Claude Agent SDK 端到端自動化開發完整實戰：Agent harness、多 Agent 上下文交接、自動測試驗收的工程 pipeline 建構指南

自由揚John2026年5月17日約 37 分鐘閱讀

複製引文

Claude Agent SDK Agent harness 自動化開發 pipeline 工程實戰指南封面

早上九點。你打開 terminal，輸入一句「把這個 PRD 拆成 epic、寫程式、跑測試、修 bug、跑 CI、產 changelog、開 PR」。然後去煮咖啡。回來的時候，PR 已經在等你 review，測試全綠，failing edge case 也被另一個子 Agent 補了單元測試。

這不是科幻片。Anthropic 在 2025 年 9 月正式把 Claude Code SDK 改名為 Claude Agent SDK，把同樣驅動 Claude Code 的 agent loop、context engine、tool layer 開放出來給開發者程式化呼叫。意思是，過去你要花三個月手刻的「需求 → 開發 → 測試 → 驗收 → 多 Agent 協作」這條工程產線，現在的關鍵設計題從「能不能做」變成「怎麼建得穩」。

問題是——能跑起來和能上線是兩件事。Atlanta Tech News 2026 年 1 月引用的 Gartner 資料顯示，88% 的 AI Agent pilot 從來沒進入正式環境。DigitalApplied 三月針對 650 位企業技術主管的調查更直接：78% 有在跑 pilot，只有 14% 真的 scaled to production。
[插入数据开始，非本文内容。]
-- ==== Sys2Proof/Machine/Bus.lean ====
section
/-! DEFINITION. The bus slave: the address map (R51), MemRead and MemWrite (R50) on every register and on the operand
window (R52, R58), and the one accepted access form (R56). -/

namespace Sys2Proof.Machine

/-- What stands at an offset of the window (R51). -/
inductive Region where
  | id
  | ctrl
  | status
  | cmd
  | param
  /-- Lane `j` of operand word `n` (R52). -/
  | operand (n : Idx) (j : Fin 8)
  /-- RAZ/WI (R34). -/
  | reserved
deriving DecidableEq, Repr

/-- The offset of lane `j` of W[n] (R52). -/
def laneOffset (n : Idx) (j : Fin 8) : BitVec 12 := BitVec.ofNat 12 (0x100 + 32 * n.val + 4 * j.val)

/-- The address map (R51), for an offset that is a multiple of 4. -/
def regionOf (off : BitVec 12) : Region :=
  if off = 0x000#12 then .id
  else if off = 0x004#12 then .ctrl
  else if off = 0x008#12 then .status
  else if off = 0x00C#12 then .cmd
  else if off = 0x010#12 then .param
  else if h : 0x100 ≤ off.toNat ∧ off.toNat < 0x500 then
    .operand ⟨(off.toNat - 0x100) / 32, by omega⟩ ⟨(off.toNat - 0x100) % 32 / 4, by omega⟩
  else .reserved

/-- W[n][32j+31 : 32j] (R52). -/
def getLane (v : Word) (j : Fin 8) : BusWord := v.extractLsb' (32 * j.val) 32

/-- W[n][32j+31 : 32j] <- x, the other bits unchanged (R52). -/
def setLane (v : Word) (j : Fin 8) (x : BusWord) : Word :=
  (v &&& ~~~(0xFFFFFFFF#256 <<< (32 * j.val))) ||| (x.setWidth 256 <<< (32 * j.val))

/-- An operand-window access while BUSY = 1 (R58). -/
def refuseOperandAccess (s : State) : State := { s with accerr := true }

/-- MemRead(off, 4) (R50, R51): the value, and the state after it (R59). -/
def memRead (s : State) (off : BitVec 12) : BusWord × State :=
  match regionOf off with
  | .id => (idWord, s)
  | .ctrl => (s.ctrlWord, s)
  | .status => (s.statusWord, s)
  | .cmd => (s.lastcmd, s)
  | .param => (s.paramWord, s)
  | .operand n j => if s.busy then (0#32, refuseOperandAccess s) else (getLane (s.word n) j, s)
  | .reserved => (0#32, s)

/-- MemWrite(off, 4, v) (R50, R51): the state after it (R59). -/
def memWrite (s : State) (off : BitVec 12) (v : BusWord) : State :=
  match regionOf off with
  | .id => s
  | .ctrl => writeCtrl s v
  | .status => writeStatus s v
  | .cmd => writeCommand s v
  | .param => s
  | .operand n j =>
    if s.busy then refuseOperandAccess s
    else { s with w := setWord s.w n (setLane (s.word n) j v) }
  | .reserved => s

/-- The one access form (R56, R243): 32 bits, at a multiple of 4, no burst, and for a write all four strobes (log 9). -/
def Transfer.accepted (t : Transfer) : Bool :=
  t.size == 2#2 && t.addr.toNat % 4 == 0 && !t.burst && (!t.we || t.wstrb == 0xF#4)

/-- A bus transfer, and the answer it leaves (R50). Any other form ends with BusError and changes nothing (R56). -/
def busAccess (s : State) (t : Transfer) : State :=
  if t.accepted then
    if t.we then { memWrite s t.addr t.wdata with resp := some .okWrite }
    else
      let (v, s') := memRead s t.addr
      { s' with resp := some (.data v) }
  else { s with resp := some .busError }

/-- MemRead(off, 4) as a transfer (R50). -/
def readTransfer (off : BitVec 12) : Transfer := ⟨false, off, 2#2, 0xF#4, 0#32, false⟩

/-- MemWrite(off, 4, v) as a transfer (R50). -/
def writeTransfer (off : BitVec 12) (v : BusWord) : Transfer := ⟨true, off, 2#2, 0xF#4, v, false⟩

/-- BASE, the system address of offset 0: 4 KiB aligned (R5, R50; log 5). -/
def base : Nat := 4096 * Config.basePage

/-- The window's offset of a system address, if the window holds it (R50). -/
def windowOffset (a : Nat) : Option (BitVec 12) :=
  if base ≤ a ∧ a < base + 4096 then some (BitVec.ofNat 12 (a - base)) else none

end Sys2Proof.Machine
end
這篇文章是寫給工程師跟技術主管的工程實戰指南。讀完你會知道：Claude Agent SDK 到底解決了什麼、Agent harness 的四個核心組件怎麼拆、端到端 pipeline 的六個階段該怎麼接、多 Agent 之間的上下文交接該用 file-based 還是 in-memory、自動驗收層怎麼設計才不會被 Agent 自己騙過去，以及——業界踩過哪些坑你最好繞開。

為什麼「AI 會寫程式」不等於「自動化開發」

先把話講清楚。Cursor、Copilot、ChatGPT 寫出來的程式碼，是給人類工程師用的 — 你 review、你修改、你提交、你跑測試、你開 PR。整個 development loop 的迴圈閉合在你的大腦裡。

Agent pipeline 不一樣。Agent pipeline 是把這個 loop 從人腦搬到工程系統裡，由 Agent 自己讀需求、自己拆任務、自己寫程式、自己跑測試、自己看到失敗自己修、自己決定什麼時候交給下一個 Agent、自己把 context 寫成可追溯的檔案。人類介入的點只剩兩個：上游（規格）和下游（最後驗收）。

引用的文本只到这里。